The implementation of clustering has effectively reduced the overall number of micro-partitions required to access the relevant data. I would like to remind that while Automatic Clustering is not essential for benefiting from partition pruning, it proves highly advantageous in maintaining the optimal structure of your table, enabling queries to leverage the advantages of partition pruning. It’s also important that choosing the right clustering key plays a critical role in achieving optimal performance. Here are some guidelines to follow when selecting a clustering key:

  1. Identify the columns used in your most frequent queries: The clustering key should be chosen based on the columns that are most commonly used in your queries. This will ensure that the data is physically organized in a way that optimizes query performance.
  2. Choose columns with high cardinality: Columns with high cardinality (i.e. a large number of distinct values) make better clustering keys because they allow for more precise grouping of similar data, which in turn results in more efficient query processing, but avoid very high cardinality will may increase maintenance costs.

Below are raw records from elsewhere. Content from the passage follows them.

-- ==== Sys2Proof/Laws/Bits.lean ====
section
/-! SUPPORT. The bits of the numbers that stand for bit vectors of parametric width, and the byte strings. -/

namespace Sys2Proof.Machine

theorem testBit_putBit (v k q : Nat) (b : Bool) : (putBit v k b).testBit q = if q = k then b else v.testBit q := by
  unfold putBit
  split
  · split <;> simp_all
  · rename_i h
    rw [Nat.testBit_xor, Nat.testBit_two_pow]
    split
    · rename_i hq; subst hq; cases b <;> simp_all
    · rename_i hq; simp [Ne.symm hq]

theorem testBit_ones (n k : Nat) : (ones n).testBit k = decide (k < n) := Nat.testBit_two_pow_sub_one n k

theorem testBit_notBits (n v k : Nat) : (notBits n v).testBit k = (decide (k < n) && !v.testBit k) := by
  simp only [notBits, Nat.testBit_xor, testBit_ones, Nat.testBit_mod_two_pow]
  by_cases h : k < n <;> simp [h]

theorem notBits_lt (n v : Nat) : notBits n v < 2 ^ n :=
  Nat.lt_pow_two_of_testBit _ fun k hk => by simp [testBit_notBits, Nat.not_lt.mpr hk]

theorem ones_lt (n : Nat) : ones n < 2 ^ n := Nat.sub_lt (Nat.two_pow_pos n) Nat.one_pos

theorem testBit_eq_false_of_lt {v n k : Nat} (h : v < 2 ^ n) (hk : n ≤ k) : v.testBit k = false :=
  Nat.testBit_lt_two_pow (lt_of_lt_of_le h (Nat.pow_le_pow_right (by omega) hk))

theorem assemble_lt {w : Nat} {xs : List Nat} (h : ∀ x ∈ xs, x < 2 ^ w) : assemble w xs < 2 ^ (w * xs.length) := by
  induction xs with
  | nil => simp [assemble]
  | cons x xs ih =>
    have h1 := h x (.head _)
    have h2 := ih fun y hy => h y (.tail _ hy)
    simp only [assemble, List.length_cons, Nat.mul_succ, Nat.pow_add]
    calc x + 2 ^ w * assemble w xs < 2 ^ w + 2 ^ w * assemble w xs := by omega
      _ = 2 ^ w * (assemble w xs + 1) := by ring
      _ ≤ 2 ^ w * 2 ^ (w * xs.length) := Nat.mul_le_mul_left _ h2
      _ = 2 ^ (w * xs.length) * 2 ^ w := Nat.mul_comm _ _

/-- Bit i of a concatenation is bit i mod w of element i div w. -/
theorem testBit_assemble {w : Nat} (hw : 0 < w) {xs : List Nat} (h : ∀ x ∈ xs, x < 2 ^ w) (i : Nat) :
    (assemble w xs).testBit i = (xs.getD (i / w) 0).testBit (i % w) := by
  induction xs generalizing i with
  | nil => simp [assemble]
  | cons x xs ih =>
    have h1 := h x (.head _)
    simp only [assemble]
    rw [Nat.add_comm, Nat.testBit_two_pow_mul_add _ h1]
    split
    · rename_i hi; simp [Nat.div_eq_of_lt hi, Nat.mod_eq_of_lt hi]
    · rename_i hi
      obtain ⟨k, rfl⟩ := Nat.exists_eq_add_of_le (Nat.not_lt.mp hi)
      rw [Nat.add_sub_cancel_left, ih (fun y hy => h y (.tail _ hy)), Nat.add_comm w k, Nat.add_div_right _ hw,
        Nat.add_mod_right]
      rfl

theorem bit_lt {bs : List Bool} : ∀ x ∈ bs.map Bool.toNat, x < 2 ^ 1 := by
  intro x hx
  obtain ⟨b, _, rfl⟩ := List.mem_map.mp hx
  cases b <;> decide

theorem testBit_assembleBits (bs : List Bool) (k : Nat) : (assembleBits bs).testBit k = bs.getD k false := by
  rw [assembleBits, testBit_assemble Nat.one_pos bit_lt]
  simp only [Nat.div_one, Nat.mod_one, List.getD_eq_getElem?_getD, List.getElem?_map]
  cases bs[k]? with
  | none => simp
  | some b => cases b <;> simp

theorem assembleBits_lt (bs : List Bool) : assembleBits bs < 2 ^ bs.length := by
  have := assemble_lt (w := 1) (xs := bs.map Bool.toNat) bit_lt
  simpa [assembleBits] using this

theorem assemble_append (w : Nat) (xs ys : List Nat) :
    assemble w (xs ++ ys) = assemble w xs + 2 ^ (w * xs.length) * assemble w ys := by
  induction xs with
  | nil => simp [assemble]
  | cons x xs ih => simp only [List.cons_append, assemble, ih, List.length_cons, Nat.mul_succ, Nat.pow_add]; ring

/-- Two numbers agree in the bits of a mask. -/
theorem xor_and_eq_zero_iff {a b m : Nat} :
    (a ^^^ b) &&& m = 0 ↔ ∀ k, m.testBit k = true → a.testBit k = b.testBit k := by
  constructor
  · intro h k hk
    have := congrArg (fun x => x.testBit k) h
    simpa [Nat.testBit_and, Nat.testBit_xor, hk] using this
  · intro h
    refine Nat.eq_of_testBit_eq fun k => ?_
    cases hk : m.testBit k with
    | false => simp [Nat.testBit_and, hk]
    | true => simp [Nat.testBit_and, Nat.testBit_xor, hk, h k hk]

/-- Bit k of the expanded byte mask is the mask's bit of byte k div 8 (R180). -/
theorem testBit_expandMask (n bm k : Nat) :
    (expandMask n bm).testBit k = (decide (k / 8 < n) && bm.testBit (k / 8)) := by
  unfold expandMask
  rw [testBit_assemble (by omega) (by
    intro x hx
    obtain ⟨j, -, rfl⟩ := List.mem_map.mp hx
    split <;> decide)]
  have h8 : k % 8 < 8 := Nat.mod_lt _ (by omega)
  by_cases h : k / 8 < n
  · rw [List.getD_eq_getElem _ _ (by simpa using h)]
    simp only [List.getElem_map, List.getElem_range, h, decide_true, Bool.true_and]
    cases bm.testBit (k / 8) with
    | false => simp
    | true =>
      rw [if_pos rfl, show (0xFF : Nat) = 2 ^ 8 - 1 from rfl, Nat.testBit_two_pow_sub_one]
      simp [h8]
  · rw [List.getD_eq_default _ _ (by simpa using h)]
    simp [h]

/-! ## Byte strings -/

@[simp] theorem length_leBytes (n v : Nat) : (leBytes n v).length = n := by
  induction n generalizing v with
  | zero => rfl
  | succ n ih => simp [leBytes, ih]

theorem leNat_lt (bs : List Byte) : leNat bs < 256 ^ bs.length := by
  induction bs with
  | nil => simp [leNat]
  | cons b bs ih =>
    have := b.isLt
    simp only [leNat, List.length_cons, Nat.pow_succ]
    omega

/-- Bytes to a number and back. -/
theorem leBytes_leNat (bs : List Byte) : leBytes bs.length (leNat bs) = bs := by
  induction bs with
  | nil => rfl
  | cons b bs ih =>
    have h := b.isLt
    simp only [leNat, List.length_cons, leBytes]
    rw [show (b.toNat + 256 * leNat bs) / 256 = leNat bs by omega, ih]
    congr 1
    apply BitVec.eq_of_toNat_eq
    simp [BitVec.toNat_ofNat]
    exact h

/-- A number that fits its bytes, to bytes and back. -/
theorem leNat_leBytes {n v : Nat} (h : v < 256 ^ n) : leNat (leBytes n v) = v := by
  induction n generalizing v with
  | zero => simp at h; simp [leBytes, leNat, h]
  | succ n ih =>
    have h2 : v / 256 < 256 ^ n := by rw [Nat.pow_succ] at h; omega
    simp only [leBytes, leNat, ih h2, BitVec.toNat_ofNat]
    omega

end Sys2Proof.Machine
end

  3. Select columns with a good distribution of values: A good clustering key should have a distribution of values that is roughly uniform. If a column has a skewed distribution, it may result in unevenly distributed data and suboptimal query performance.
  4. Consider the size of the table: You don’t need to define a clustering key for small tables (there is no strict rule but I don’t recommend automatic clustering for the tables under 100 GB).
  5. Test different clustering keys: It may be necessary to test different clustering keys to determine which one provides the best performance for your specific workload.

In conclusion, Automatic Clustering is a powerful feature in Snowflake that can help improve query performance and reduce costs. By clustering your data, you can ensure that similar data is grouped together, making it easier to access. If you’re using Snowflake for data warehousing, be sure to take advantage of this powerful feature to get the most out of your data!